Copy each line of the data beneath in which the word "other" appears.

-- TASK MATERIAL follows --

-- ==== Sys2Proof/Certificates/Slice0/Obligations.lean ====
section
/-! DEFINITION. The statements for the provers, from the numbered rules of spec/. -/

open Sys2Proof Sys2Proof.Machine

/-! ### Encoding (30_encoding.md) -/

/-- R96: `encode` is the inverse of `decode` on the legal commands and the legal words. -/
def Obligations.DecodeAndEncodeAreInverse : Prop :=
  (∀ i : Instr, i.WellFormed → decode (encode i) = .ok i) ∧
  (∀ (w : Word) (i : Instr), decode w = .ok i → i.WellFormed ∧ encode i = w)

/-- R91: a word spells the command of a row exactly when `(w AND mask) = match`, at most one row
matches, and the other 251 values of `op` are illegal; the line index is bits 23:8. The five masks
and matches are written out from the table. -/
def Obligations.LegalWordsMatchTheOpcodeMap : Prop :=
  ∀ w : Word,
    (decode w = .ok .nop ↔ w &&& 0xFFFFFFFF#32 = 0x00000000#32) ∧
    ((∃ y, decode w = .ok (.dline y)) ↔ w &&& 0xFF0000FF#32 = 0x00000001#32) ∧
    (∀ y, decode w = .ok (.dline y) → y = w.toNat / 256 % 65536) ∧
    (decode w = .ok .near ↔ w &&& 0xFFFFFFFF#32 = 0x00000002#32) ∧
    (decode w = .ok .encrow ↔ w &&& 0xFFFFFFFF#32 = 0x00000003#32) ∧
    (decode w = .ok .sreset ↔ w &&& 0xFFFFFFFF#32 = 0x00000004#32) ∧
    (4 < w.toNat % 256 → ∃ why, decode w = .error why) ∧
    (w &&& 0xFF0000FF#32 = 0x00000001#32 →
      w ≠ 0x00000000 ∧ w ≠ 0x00000002 ∧ w ≠ 0x00000003 ∧ w ≠ 0x00000004)

/-- R94: which words are illegal (op above 4, or rsv not 0, or imm not 0 on a command other than
DLINE), that an illegal word written to CMD with no error latched raises `E_ILLCMD` (code 1) and
changes nothing else of the hardware, and that every other word is legal. -/
def Obligations.IllegalWordsRaiseIllcmd : Prop :=
  ∀ w : Word,
    (w.toNat / 16777216 ≠ 0 ∨ 4 < w.toNat % 256 ∨
        (w.toNat % 256 ≠ 1 ∧ w.toNat / 256 % 65536 ≠ 0) →
      (∃ why, decode w = .error why) ∧
      ∀ (s : State) (rest : List (Event NUM)),
        s.events = .txn (.regWrite 0x08 w) :: rest → s.err = false →
        step s = .next
          { s with err := true, ecode := 1, ecmd := w, events := rest, reply := .none }) ∧
    (w.toNat / 16777216 = 0 → w.toNat % 256 ≤ 4 →
      (w.toNat % 256 = 1 ∨ w.toNat / 256 % 65536 = 0) → ∃ i, decode w = .ok i)

/-- R97: the words of the syntax table, written out, decode to the commands they stand for. -/
def Obligations.SyntaxTableWordsDecode : Prop :=
  decode 0x00000000 = .ok .nop ∧ decode 0x00000001 = .ok (.dline 0) ∧
  decode 0x00000101 = .ok (.dline 1) ∧ decode 0x00000701 = .ok (.dline 7) ∧
  decode 0x0000FF01 = .ok (.dline 255) ∧ decode 0x00FFFF01 = .ok (.dline 65535) ∧
  decode 0x00000002 = .ok .near ∧ decode 0x00000003 = .ok .encrow ∧
  decode 0x00000004 = .ok .sreset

-- TASK MATERIAL concluded --

# REPLY TO THE TASK
matches, and the other 251 values of `op` are illegal; the line index is bits 23:8. The five masks
/-- R94: which words are illegal (op above 4, or rsv not 0, or imm not 0 on a command other than
changes nothing else of the hardware, and that every other word is legal. -/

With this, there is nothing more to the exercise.